BEGIN

-- ==== Sys2Proof/Machine/LoadStore.lean ====
section
/-! DEFINITION. Loads, stores, fences, prefetch, cache control, poison, window words and commits
(spec/11_instr_memory.md R262, R263, R266 to R268, R273 to R275). -/

namespace Sys2Proof.Machine

/-- A loaded value in its registers (R262): little-endian, extended as the size code states. -/
def loadRegs (sz : MSize) (bs : List Byte) : List Word :=
  match sz with
  | .n8 | .n16 | .n32 => [BitVec.ofNat 32 (natLE bs)]
  | .s8 => [(BitVec.ofNat 8 (natLE bs)).signExtend 32]
  | .s16 => [(BitVec.ofNat 16 (natLE bs)).signExtend 32]
  | .n64 | .n128 => (List.range (sz.regs)).map fun k => BitVec.ofNat 32 (natLE ((bs.drop (4 * k)).take 4))

/-- Words as bytes. -/
def wordsBytes (ws : List Word) : List Byte := ws.flatMap fun w => bytesLE 4 w.toNat

/-- The VF of a thread's team. -/
def State.vfOf (s : State) (t : Tid) : Nat := ((s.teamOf t).map (·.vf)).getD 0

/-- The outcome of a read as a lane's outcome. -/
def Got.lane (x : Got) (va : DWord) (at_ : State → DWord) (f : List Byte → Late) : LaneOut :=
  match x with
  | .bytes bs s => .done (f bs) s
  | .poison s => .event 0x1E (at_ s) va s
  | .publish line s => .wait (.publish line) false s

/-- A checked read of `n` bytes at an address. -/
def State.laneRead (s : State) (t : Tid) (a : DWord) (n : Nat) (q : Mq) (f : List Byte → Late) : LaneOut :=
  match s.check t (Acc.load n q.fe) a with
  | (.event k d a, s) => .event k d a s
  | (.waits cl line, s) => .wait (.granule cl line) true s
  | (.scratch cl off _, s) => (s.readScr t (s.vfOf t) cl off n q).lane a (fun _ => clusterAddress cl off) f
  | (.mem g va, s) =>
    if s.fillWaits t g q then .wait .flight false s
    else (s.readMem t g n q).lane (BitVec.ofNat 64 va) (fun s => s.poisonAt g.phys n) f

/-- One lane of ld or ldg (R263). -/
def laneLoad (sz : MSize) (q : Mq) : LaneStep := fun t ops s =>
  s.laneRead t ops.a sz.bytes q fun bs => lateRegs (loadRegs sz bs)

/-- How a waiting load is performed when its granule fills. -/
def granuleStep (i : Instr) : LaneStep :=
  match i with
  | .ld _ sz q _ _ _ => laneLoad sz q
  | .ldg _ sz q _ _ _ => laneLoad sz q
  | _ => fun _ _ s => .ok s

/-- Loads that wait on a line are served after a write of it (R240). -/
def State.serve (s : State) (cl off : Nat) : State := s.serveLine granuleStep cl off

/-- A checked write of bytes at an address; `tag` is the word's. -/
def State.laneWrite (s : State) (t : Tid) (a : DWord) (bs : List Byte) (q : Mq) (tag : Option Nat) : LaneOut :=
  match s.check t (Acc.store bs.length q.fe) a with
  | (.event k d a, s) => .event k d a s
  | (.waits cl line, s) => .wait (.granule cl line) true s
  | (.scratch cl off _, s) => .ok ((s.writeScr t (s.vfOf t) cl off bs q).serve cl off)
  | (.mem g _, s) =>
    match s.writeMem t g bs q tag with
    | (true, s) => .ok s
    | (false, s) => .later s

/-- One lane of st or stg (R263). -/
def laneStore (sz : MSize) (q : Mq) (tag : Option Nat) : LaneStep := fun t ops s =>
  s.laneWrite t ops.a ((wordsBytes ops.data).take sz.bytes) q tag

/-- The issuing team's k pair. -/
def State.gangK (s : State) (k : KReg) : DWord :=
  match s.gangTeam with
  | some tm => tm.rk64 k.toNat
  | none => 0

/-- Registers `r` to `r + n - 1` of a thread. -/
def Thread.group (t : Thread) (r n : Nat) : List Word := (List.range n).map fun i => t.rv (r + i)

def execLd (h : Hd) (sz : MSize) (mq : Mq) (d a : VReg) (off : BitVec 10) (s : State) : Out :=
  .next (s.laneWord (.ld h sz mq d a off)
    (fun _ t => ⟨scaled (t.rv64 a.toNat) off sz.bytes, 0, 0, []⟩) (laneLoad sz mq))

def execLdg (h : Hd) (sz : MSize) (mq : Mq) (d : VReg) (k : KReg) (b : VReg) (s : State) : Out :=
  .next (s.laneWord (.ldg h sz mq d k b)
    (fun _ t => ⟨indexed (s.gangK k) (t.rv b.toNat) sz.bytes, 0, 0, []⟩) (laneLoad sz mq))

def execSt (h : Hd) (sz : MSize) (mq : Mq) (d a : VReg) (off : BitVec 10) (s : State) : Out :=
  .next (s.laneWord (.st h sz mq d a off)
    (fun _ t => ⟨scaled (t.rv64 a.toNat) off sz.bytes, 0, 0, t.group d.toNat (sz.regs)⟩)
    (laneStore sz mq (Instr.tag? (.st h sz mq d a off))))

def execStg (h : Hd) (sz : MSize) (mq : Mq) (d : VReg) (k : KReg) (b : VReg) (s : State) : Out :=
  .next (s.laneWord (.stg h sz mq d k b)
    (fun _ t => ⟨indexed (s.gangK k) (t.rv b.toNat) sz.bytes, 0, 0, t.group d.toNat (sz.regs)⟩)
    (laneStore sz mq (Instr.tag? (.stg h sz mq d k b))))

/-! ### Words without lane events -/

/-- The tag of each guard-true thread completes. -/
def State.deliverAll (s : State) (i : Instr) (act : List Tid) : State :=
  act.foldl (fun s t => s.deliver t i.tag? ⟨[], 0, none⟩) s

/-- A word whose guard-true lanes act on the machine in ascending lane order and raise no lane event; its
tag completes at once. -/
def State.plainWord (s : State) (i : Instr) (extra : Bool) (f : Tid → Thread → State → State) : State :=
  s.issue i extra fun _ act s1 =>
    let s2 := (byLane act).foldl (fun s t =>
      match s1.thread? t with
      | some x => f t x s
      | none => s) s1
    s2.deliverAll i act

/-- The same, each lane giving the result that its tag receives. -/
def State.valueWord (s : State) (i : Instr) (extra : Bool) (f : Tid → Thread → State → State × Late) : State :=
  s.issue i extra fun _ act s1 =>
    (byLane act).foldl (fun s t =>
      match s1.thread? t with
      | some x =>
        let (s, r) := f t x s
        s.deliver t i.tag? r
      | none => s) s1

/-- Nothing that the thread issued is unresolved: no log entry, no waiting request (R229). -/
def State.settled (s : State) (t : Tid) : Bool :=
  !s.unresolved t && s.waits.all fun w => w.2.tid != t

/-- fence (R229, R266): the release set is performed at the scope, and for an acquire the cache action
follows; an acquire fence finds the window stores of its own VF performed, between whose threads the ordinary rules
apply to windows (R242); the word issues once every earlier load of its threads has returned (DEDUCED, log 27). -/
def execFence (h : Hd) (mq : Mq) (s : State) : Out :=
  .next (s.plainWord (.fence h mq) (s.gang.tids.all fun t => s.settled t) fun t _ s =>
    let s := match releaseScope mq with
      | some sc => s.releaseSet t.core (s.vfOf t) sc false
      | none => s
    if mq.order == .acquire || mq.order == .acqrel then
      (s.drain fun f => f.own == s.vfOf t && f.window).cacheAction t.core (s.vfOf t) mq.scope
    else s)

/-- Where an address is served, by its translation and its leaf's permissions; none where one of them fails or it lies
in scratch. (DEDUCED, log 158.) -/
def State.place (s : State) (t : Tid) (a : DWord) : Option Target × State :=
  match s.teamOf t, s.region t a with
  | some tm, .translated va =>
    match s.translate t.core tm.vf va false with
    | (.leaf e, s) =>
      match s.permit t.core tm ⟨1, false, false, false, .none, false⟩ e va with
      | (.ok g, s) => (some g, s)
      | (.error _, s) => (none, s)
    | (_, s) => (none, s)
  | _, _ => (none, s)

/-- One lane of prefetch (R267): the state, and the prefetch record the lane asks for. -/
def prefetchLane (lvl : PfLevel) (t : Tid) (a : DWord) (s : State) : State × Option Unfinished :=
  match s.check t (Acc.load 1 .none) a with
  | (.event k d va, s) =>
    (s, if k == 0x10 && lvl == .page then some ⟨t, .none, some (0x30, d, va)⟩ else none)
  | (.mem g _, s) =>
    if g.isOpen then (s, none)
    else if lvl == .cluster then (s.ccFill (t.core / 4) g .normal, none)
    else if isPeer g.phys then (s, none)
    else (s.fillL2 g g.phys 1 1, none)
  | (_, s) => (s, none)

def execPrefetch (h : Hd) (lvl : PfLevel) (a : VReg) (off : BitVec 10) (s : State) : Out :=
  let i : Instr := .prefetch h lvl a off
  .next (s.issue i true fun _ act s1 =>
    let (s2, us) := (byLane act).foldl (fun (acc : State × List Unfinished) t =>
      match s1.thread? t with
      | some x =>
        let (s, u) := prefetchLane lvl t (scaled (x.rv64 a.toNat) off 64) acc.1
        (s, acc.2 ++ u.toList)
      | none => acc) (s1, [])
    let s3 := s.gang.cohorts.foldl (fun s c => s.reportFree i (us.filter (·.t.cohort == c))) s2
    s3.deliverAll i act)

/-- Key of an instruction-cache line (R70). -/
def icacheKey (vf line : Nat) : Nat := vf * 2 ^ 56 + line

/-- One lane of cachectl (R268). (DEDUCED, log 59.) -/
def cachectlLane (op : CacheOp) (t : Tid) (a : DWord) (s : State) : State :=
  match op with
  | .icall => s.modCore t.core fun c => { c with icache := [] }
  | _ =>
    match s.place t a with
    | (none, s) => s
    | (some g, s) =>
      let k := ccKey (t.core / 4) g.phys
      match op with
      | .l1inv => s.l1Drop t.core g.phys
      | .ccwb => if (s.ccLine? (t.core / 4) g.own g.phys).isSome then s.ccBack k else s
      | .ccinv => if (s.ccLine? (t.core / 4) g.own g.phys).isSome then (s.ccBack k).ccDrop k else s
      | .icinv => s.modCore t.core fun c =>
          { c with icache := FMap.del c.icache (icacheKey (s.vfOf t) (a.toNat / 64)) }
      | .icall => s

def execCachectl (h : Hd) (op : CacheOp) (a : VReg) (s : State) : Out :=
  .next (s.plainWord (.cachectl h op a) true fun t x s => cachectlLane op t (x.rv64 a.toNat) s)

/-- One lane of poison (R273): performed at the home or bank, as a relaxed store of the whole line.
(DEDUCED, log 58.) -/
def lanePoison : LaneStep := fun t ops s =>
  match s.check t ⟨1, false, false, true, .none, true⟩ ops.a with
  | (.event k d a, s) => .event k d a s
  | (.waits cl line, s) => .wait (.granule cl line) true s
  | (.scratch cl off _, s) => .ok (s.setScr cl off { s.scrLine cl off with poison := true })
  | (.mem g _, s) =>
    let s := s.drain fun f => f.core == t.core && overlaps f.phys f.bytes.length (g.phys / 64 * 64) 64
    .ok ((s.forgetLine t.core g).poisonLine (g.phys / 64))

def execPoison (h : Hd) (a : VReg) (s : State) : Out :=
  .next (s.laneWord (.poison h a) (fun _ t => ⟨t.rv64 a.toNat, 0, 0, []⟩) lanePoison)

/-- winpub (R242, R274): the thread's window stores are performed at the window's home, after the older stores to their
bytes; a store through a peer leaf may be one (R216), and goes home from the cluster cache. -/
def execWinpub (h : Hd) (s : State) : Out :=
  .next (s.plainWord (.winpub h) true fun t _ s =>
    let s := (s.endRelaunch t.core t.slot).drain fun f => f.tid == some t && (f.window || isPeer f.phys)
    ((s.ccKeys (t.core / 4) (s.vfOf t)).filter fun k => isPeer (ccBase k)).foldl State.ccBack s)

/-- winacq (R242, R274): every copy of a window line leaves the issuing core's L1 and its cluster cache. -/
def execWinacq (h : Hd) (s : State) : Out :=
  .next (s.plainWord (.winacq h) true fun t _ s =>
    let s := ((s.core t.core).l1.filter fun e => s.windowLine (e.1 * 128)).foldl
      (fun s e => s.l1Drop t.core (e.1 * 128)) s
    ((s.cc.filter fun e => ccCluster e.1 == t.core / 4 && s.windowLine (ccBase e.1)).map Prod.fst).foldl
      (fun s k => (s.ccBack k).ccDrop k) s)

/-- tcommit (R275). -/
def execTcommit (h : Hd) (s : State) : Out :=
  .next (s.plainWord (.tcommit h) true fun t _ s =>
    match s.teamOf t with
    | some tm => if tm.relaunchable then s.commitBuffer t.core t.slot else s
    | none => s)

end Sys2Proof.Machine
end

END

■ Instructions to follow ■
Could you please copy the lines above exactly, beginning at the first and ending at the line that contains "code states. -/"?

■ Exercise output ■
-- ==== Sys2Proof/Machine/LoadStore.lean ====
section
/-! DEFINITION. Loads, stores, fences, prefetch, cache control, poison, window words and commits
(spec/11_instr_memory.md R262, R263, R266 to R268, R273 to R275). -/

namespace Sys2Proof.Machine

/-- A loaded value in its registers (R262): little-endian, extended as the size code states. -/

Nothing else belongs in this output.